Tageblatt: Christine Majerus, viele Radsportlerinnen und Radsport bekommen Gänsehaut, wenn sie wissen, dass bald die Flandern-Rundfahrt ansteht. Wie ist das bei Ihnen?
Christine Majerus: Es ist ein ganz besonderes Rennen, das ist ganz klar. Es ist historisch, auch für den Frauen-Radsport. Es ist einer der ersten großen Klassiker, die wir fahren durften. Seit Anfang meiner Karriere ist es deswegen auch das größte Rennen im Kalender. Das ist dieses Jahr nicht anders.
Vor allem in Belgien gilt das Rennen als Mega-Event. In diesem Jahr fährt die belgische Landesmeisterin Lotte Kopecky in Ihrem Team.
Das ist eine ganz besondere Herausforderung, die auf unser Team wartet. Die Mannschaft bekommt mehr Aufmerksamkeit. Ganz Belgien hat große Erwartungen an sie – ähnlich wie es Wout Van Aert bei den Männern ergeht. Es ist schon cool, das alles mitzuerleben.
Ist der Druck im Team damit höher?
Bei mir persönlich zumindest nicht. Bei Lotte aber ja, ganz klar. Sie hat mit Strade Bianche in diesem Jahr schon ein großes Rennen gewonnen. Ich möchte momentan nicht ihrer Haut stecken. Aber sie meistert das alles schon ganz gut. Ich hoffe, dass sie den Erwartungen gerecht werden kann. Für das Team, aber auch für sie selbst. Ihr größtes Ziel in diesem Jahr ist die Ronde.
Das bedeutet: Alle Karten auf Kopecky?
Nein, das wäre ein Fehler. Wir haben viele starke Fahrerinnen, da wäre es falsch, uns auf einen Namen zu limitieren. Wir haben viele Möglichkeiten, das Rennen auf verschiedene Arten und Weisen zu gestalten. Demi Vollering kommt aus einem Höhentrainingslager, sie ist lange kein Rennen mehr gefahren. Da muss man schauen, wie sie sich an den Rennrhythmus gewöhnen kann. Mit Chantal van den Broek-Blaak haben wir die Siegerin von 2020, auf Marleen Reusser ist verlass, dass sie ein gutes Rennen fährt und Elena Cecchini hat viel Erfahrung. Das tut der Mannschaft gut. Dazu kommt noch meine Persönlichkeit. Wir haben viele Karten in der Hand – aber das müssen wir besser umsetzen als bei Gent-Wevelgem in der letzten Woche. Wir haben ein gutes und aktives Rennen gemacht, aber am Ende sind wir ohne Resultat heimgefahren.

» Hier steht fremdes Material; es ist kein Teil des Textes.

-- ==== Sys2Proof/Machine/Core.lean ====
section
/-! DEFINITION. The machine behind the host's interface. -/

def Sys2Proof.core : Host.Core :=
  { State := Sys2Proof.Machine.State, Fault := Sys2Proof.Machine.Fault,
    Refusal := Sys2Proof.Machine.Refusal, step := Sys2Proof.Machine.step,
    reset := Sys2Proof.Machine.State.reset }
end

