/-! ## Fetching (R100 to R107) -/

/-- R102, R104: the head want takes the lowest-numbered FREE slot: FILLING with its portrait and references, the
entry at the tail of the fetch list under the tag counter's value, and FETCH upstream; while the list is full,
the link DOWN or the hold set nothing happens.

R105: a prefetch walk that comes to one cell takes the lowest-numbered FREE slot for its portrait and asks for it,
when there are such a slot, fewer than 24 PREFETCH slots, a place in the fetch list, the link UP and no hold; where
one of them is missing, and while the want list is not empty, nothing happens.

R72, R103: a reference counted for a cell: a portrait id held in no slot and in no want of the list joins the tail
of the want list, one already wanted gains the cell, one in a slot gains a reference there.

R104: a want whose portrait a slot has come to hold adds its references there and leaves the list without a FETCH. With no FREE slot
the READY slot without composing reference that is latest in the fill order is evicted, its marks with it, and takes the
want; where there is none the want waits.

R105: the walk visits the cells of the QUEUED entries in list order and, within each, in ascending cell index; it passes over a
cell that is HELD or SETTLED, shows no subject, a withdrawn one or one without a portrait, or is in the learned-placeholder
record at the roster edition. A portrait that a slot holds gains the cell's prefetch reference there without a FETCH, and the
walk goes on. Else, with fewer than 24 PREFETCH slots, a FREE slot and the fetching conditions, it takes the lowest-numbered
FREE slot, asks and goes on; without one of them it stops at the cell, whatever cells are behind it.

R103: a cell of the held page whose prefetch reference is counted on a slot has it turned into a composing reference there: the
slot's count stays, no want is made and no FETCH sent (its place: log 16).

R100, R104: the FREE slot that is taken is the lowest-numbered one; a portrait is held by the slot that is FILLING or READY with its id. -/
def Obligations.WantsAndThePrefetchWalkAskAhead : Prop :=
  (∀ (s : State) (w : Want) (rest : List Want), s.fetch.wants = w :: rest →
     (∀ n, s.fetch.list.length < 8 → s.link.up = true → s.fetch.hold = false →
       s.tiles.slotOf w.portrait = none → s.tiles.firstFree = some n → w.cells ≠ [] →
       exec .fetchWantRequest s = .next { s with
         tiles := { s.tiles with slots := s.tiles.slots.set n (.filling w.portrait (w.cells.map .composing)) },
         fetch := { s.fetch with
           wants := rest,
           list := s.fetch.list ++ [{ tag := s.fetch.tag, portrait := w.portrait, slot := n, stale := false,
                                      retry := false }],
           tag := (s.fetch.tag + 1) % 256,
           timer := if s.fetch.list = [] then some s.fetchMs else s.fetch.timer },
         link := s.link.handed ⟨s.straps.station, .fetch s.fetch.tag w.portrait⟩ }) ∧
     (8 ≤ s.fetch.list.length ∨ s.link.up = false ∨ s.fetch.hold = true →
       exec .fetchWantRequest s = .next s)) ∧
  (∀ (s : State),
     (s.fetch.wants ≠ [] → exec .prefetchWalk s = .next s) ∧
     (∀ page cell pid n, s.fetch.wants = [] → s.walkCells = [(page, cell)] →
       s.walkNeeds page cell = some pid → s.tiles.slotOf pid = none → s.tiles.firstFree = some n →
       s.tiles.prefetchSlots < 24 → s.fetch.list.length < 8 → s.link.up = true → s.fetch.hold = false →
       exec .prefetchWalk s = .next { s with
         tiles := { s.tiles with slots := s.tiles.slots.set n (.filling pid [.prefetch page cell]) },
         fetch := { s.fetch with
           list := s.fetch.list ++ [{ tag := s.fetch.tag, portrait := pid, slot := n, stale := false,
                                      retry := false }],
           tag := (s.fetch.tag + 1) % 256,
           timer := if s.fetch.list = [] then some s.fetchMs else s.fetch.timer },
         link := s.link.handed ⟨s.straps.station, .fetch s.fetch.tag pid⟩ }) ∧
     (∀ page cell pid, s.fetch.wants = [] → s.walkCells = [(page, cell)] →
       s.walkNeeds page cell = some pid → s.tiles.slotOf pid = none →
       (s.tiles.firstFree = none ∨ 24 ≤ s.tiles.prefetchSlots ∨ 8 ≤ s.fetch.list.length ∨ s.link.up = false ∨
         s.fetch.hold = true) → exec .prefetchWalk s = .next s)) ∧
  (∀ (s : State) (page cell : Nat) (pid : Id32),
     (∀ sl ∈ s.tiles.slots, Ref.prefetch page cell ∉ sl.refs) →
     (s.tiles.slotOf pid = none → (∀ w ∈ s.fetch.wants, w.portrait ≠ pid) →
       s.countComposing page cell pid = { s with fetch := { s.fetch with
         wants := s.fetch.wants ++ [{ portrait := pid, cells := [cell] }] } }) ∧
     (s.tiles.slotOf pid = none → (∃ w ∈ s.fetch.wants, w.portrait = pid) →
       s.countComposing page cell pid = { s with fetch := { s.fetch with
         wants := s.fetch.wants.map (fun w =>
           if w.portrait = pid then { w with cells := w.cells ++ [cell] } else w) } }) ∧
     (∀ n sl, s.tiles.slotOf pid = some n → s.tiles.slots[n]? = some sl →
       (s.countComposing page cell pid).fetch.wants = s.fetch.wants ∧
       ∃ sl', (s.countComposing page cell pid).tiles.slots[n]? = some sl' ∧
         sl'.refs = sl.refs ++ [.composing cell])) ∧
  (∀ (s : State) (w : Want) (rest : List Want), s.fetch.wants = w :: rest → s.fetch.list.length < 8 →
     s.link.up = true → s.fetch.hold = false →
     let evictable (n : Nat) : Prop := ∃ pid pw ph refs, s.tiles.slots[n]? = some (.ready pid pw ph refs) ∧
       ∀ i, Ref.composing i ∉ refs
     (∀ n sl, s.tiles.slotOf w.portrait = some n → s.tiles.slots[n]? = some sl →
       ∃ u sl', exec .fetchWantRequest s = .next u ∧ u = { s with tiles := u.tiles, fetch := u.fetch } ∧
         u.fetch.wants = rest ∧ u.fetch.tag = s.fetch.tag ∧ u.fetch.timer = s.fetch.timer ∧
         u.fetch.list.map (fun e => (e.tag, e.portrait, e.slot, e.retry)) =
           s.fetch.list.map (fun e => (e.tag, e.portrait, e.slot, e.retry)) ∧
         u.tiles.slots[n]? = some sl' ∧ sl'.refs = sl.refs ++ w.cells.map .composing ∧
         ∀ m, m ≠ n → (u.tiles.slots[m]?).map Slot.refs = (s.tiles.slots[m]?).map Slot.refs) ∧
     (s.tiles.slotOf w.portrait = none → (∀ sl ∈ s.tiles.slots, sl ≠ .free) →
       (∀ n earlier later, s.tiles.fillOrder = earlier ++ n :: later → evictable n →
         (∀ m ∈ later, ¬ evictable m) → w.cells ≠ [] →
         exec .fetchWantRequest s = .next { s with
           tiles := { s.tiles with
             slots := s.tiles.slots.set n (.filling w.portrait (w.cells.map .composing)),
             fillOrder := s.tiles.fillOrder.filter (fun m => decide (m ≠ n)) },
           fetch := { s.fetch with
             wants := rest,
             list := s.fetch.list ++ [{ tag := s.fetch.tag, portrait := w.portrait, slot := n, stale := false,
                                        retry := false }],
             tag := (s.fetch.tag + 1) % 256,
             timer := if s.fetch.list = [] then some s.fetchMs else s.fetch.timer },
           link := s.link.handed ⟨s.straps.station, .fetch s.fetch.tag w.portrait⟩ }) ∧
       ((∀ m ∈ s.tiles.fillOrder, ¬ evictable m) → exec .fetchWantRequest s = .next s))) ∧
  (∀ (s : State) (page cell : Nat),
     (∀ pid, s.walkNeeds page cell = some pid ↔ (∀ sl ∈ s.tiles.slots, Ref.prefetch page cell ∉ sl.refs) ∧
       (∀ r ∈ s.fetch.prefetch, r.page = page → cell ∉ r.settled) ∧
       learnedKind s.comp.learned page s.roster.edition cell = none ∧
       ∃ j y, s.roster.subjectAt page cell = some j ∧ s.roster.subjects[j]? = some y ∧ y.withdrawn = false ∧
         y.portrait = some pid) ∧
     ((page, cell) ∈ s.walkCells ↔ ∃ e p t, e ∈ s.claims.work ∧ e.phase = .queued ∧ e.page = page ∧
       s.roster.page? page = some p ∧ s.roster.templates[p.template]? = some t ∧ cell < t.columns * t.rows) ∧
     s.walkCells = (s.claims.work.map (fun e =>
       match e.phase, s.roster.page? e.page with
       | .queued, some p => match s.roster.templates[p.template]? with
         | some t => (List.range (t.columns * t.rows)).map (fun i => (e.page, i))
         | none => []
       | _, _ => [])).flatten ∧
     (s.fetch.wants = [] → exec .prefetchWalk s = .next (State.walk s.walkCells s)) ∧ State.walk [] s = s ∧
     ∀ rest : List (Nat × Nat),
       (∀ pid n, s.walkNeeds page cell = some pid → s.tiles.slotOf pid = none → s.tiles.firstFree = some n →
         s.tiles.prefetchSlots < 24 → s.fetch.list.length < 8 → s.link.up = true → s.fetch.hold = false →
         State.walk ((page, cell) :: rest) s = State.walk rest { s with
           tiles := { s.tiles with slots := s.tiles.slots.set n (.filling pid [.prefetch page cell]) },
           fetch := { s.fetch with
             list := s.fetch.list ++ [{ tag := s.fetch.tag, portrait := pid, slot := n, stale := false,
                                        retry := false }],
             tag := (s.fetch.tag + 1) % 256,
             timer := if s.fetch.list = [] then some s.fetchMs else s.fetch.timer },
           link := s.link.handed ⟨s.straps.station, .fetch s.fetch.tag pid⟩ }) ∧
       (∀ pid, s.walkNeeds page cell = some pid → s.tiles.slotOf pid = none →
         (s.tiles.firstFree = none ∨ 24 ≤ s.tiles.prefetchSlots ∨ 8 ≤ s.fetch.list.length ∨ s.link.up = false ∨
           s.fetch.hold = true) → State.walk ((page, cell) :: rest) s = s) ∧
       (s.walkNeeds page cell = none → State.walk ((page, cell) :: rest) s = State.walk rest s) ∧
       (∀ pid n sl, s.walkNeeds page cell = some pid → s.tiles.slotOf pid = some n →
         s.tiles.slots[n]? = some sl → ∃ u sl', State.walk ((page, cell) :: rest) s = State.walk rest u ∧
           u = { s with tiles := u.tiles, fetch := u.fetch } ∧ u.fetch.wants = s.fetch.wants ∧
           u.fetch.tag = s.fetch.tag ∧ u.fetch.list.length = s.fetch.list.length ∧
           u.tiles.slots[n]? = some sl' ∧ sl'.refs = sl.refs ++ [.prefetch page cell] ∧
           ∀ m, m ≠ n → (u.tiles.slots[m]?).map Slot.refs = (s.tiles.slots[m]?).map Slot.refs)) ∧
  (∀ (s : State) (page cell n : Nat) (pid : Id32) (sl : Slot), s.tiles.slots[n]? = some sl →
     Ref.prefetch page cell ∈ sl.refs → sl.refs.Nodup →
     (∀ (m : Nat) sm, s.tiles.slots[m]? = some sm → m ≠ n → Ref.prefetch page cell ∉ sm.refs) →
     ∃ u sl', s.countComposing page cell pid = u ∧ u = { s with tiles := u.tiles, fetch := u.fetch } ∧
       u.fetch.wants = s.fetch.wants ∧ u.fetch.tag = s.fetch.tag ∧ u.fetch.prefetch = s.fetch.prefetch ∧
       u.tiles.slots[n]? = some sl' ∧ sl'.portrait? = sl.portrait? ∧ sl'.refs.length = sl.refs.length ∧
       sl'.refs = sl.refs.filter (fun r => decide (r ≠ .prefetch page cell)) ++ [.composing cell] ∧
       ∀ m, m ≠ n → (u.tiles.slots[m]?).map Slot.refs = (s.tiles.slots[m]?).map Slot.refs) ∧
  (∀ (t : Tiles) (pid : Id32),
     (∀ n, t.firstFree = some n ↔ t.slots[n]? = some .free ∧ ∀ m, m < n → t.slots[m]? ≠ some .free) ∧
     (t.firstFree = none ↔ ∀ sl ∈ t.slots, sl ≠ .free) ∧
     (∀ n, t.slotOf pid = some n → ∃ sl, t.slots[n]? = some sl ∧
       ((∃ refs, sl = .filling pid refs) ∨ ∃ pw ph refs, sl = .ready pid pw ph refs)) ∧
     (t.slotOf pid = none ↔ ∀ sl ∈ t.slots, (∀ refs, sl ≠ .filling pid refs) ∧
       ∀ pw ph refs, sl ≠ .ready pid pw ph refs))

Welche Rolle nehmen Sie am Sonntag im Team ein?
Um ehrlich zu sein, weiß ich nicht, was meine Rolle sein wird. Bei der Tour des Flandres muss ich immer vermehrt fürs Team arbeiten, was okay ist. Vielleicht kann ich in diesem Jahr ein bisschen weniger offensiv in den ersten zwei Stunden fahren, um meine Kräfte zu sparen. Mein achter Platz 2021 zeigt, dass es ein Rennen ist, das mir liegt. Es gibt kurze, aber schwierige Anstiege und es wird ein langer und anstrengender Tag. Das liegt mir. Es ist aber auf der anderen Seite ein Rennen, das ich nicht so gerne mag. Die letzten Jahre musste ich immer bereits von Anfang an viel Arbeit verrichten. Am Ende habe ich mich persönlich dann unter Wert verkauft. Das war frustrierend. Außer, wenn die Mannschaft ein gutes Ergebnis einfuhr. Deswegen habe ich ein gespaltenes Gefühl für das Rennen. Aber das ist so, wenn man in einem der besten Teams in der Welt fährt.
Bei Gent-Wevelgem und auch bei Brugge-De Panne haben Sie viel gearbeitet. Die Form scheint gut zu sein.
Ich bin nicht in Topform. Aber wenn ich die Rennen sehe, dann stelle ich fest, dass ich dennoch gut unterwegs bin und Rennen gestalten kann. Ich weiß nicht, warum ich nicht in Topform bin – es ist einfach ein Gefühl, das ich habe. Als ich Drentse Acht van Westerveld am 11. März gewann, habe ich mich im Vergleich zu anderen überlegen gefühlt. Das ist nicht oft der Fall. An so einem Tag kann man sagen, dass die Form stimmt. Aber bei Gent-Wevelgem in der vergangenen Woche fühlte ich mich nicht so gut. Da fehlte die Spritzigkeit, um auch mal zu attackieren. Deswegen fühle ich mich nicht bei 100 Prozent, es ist mein Gefühl.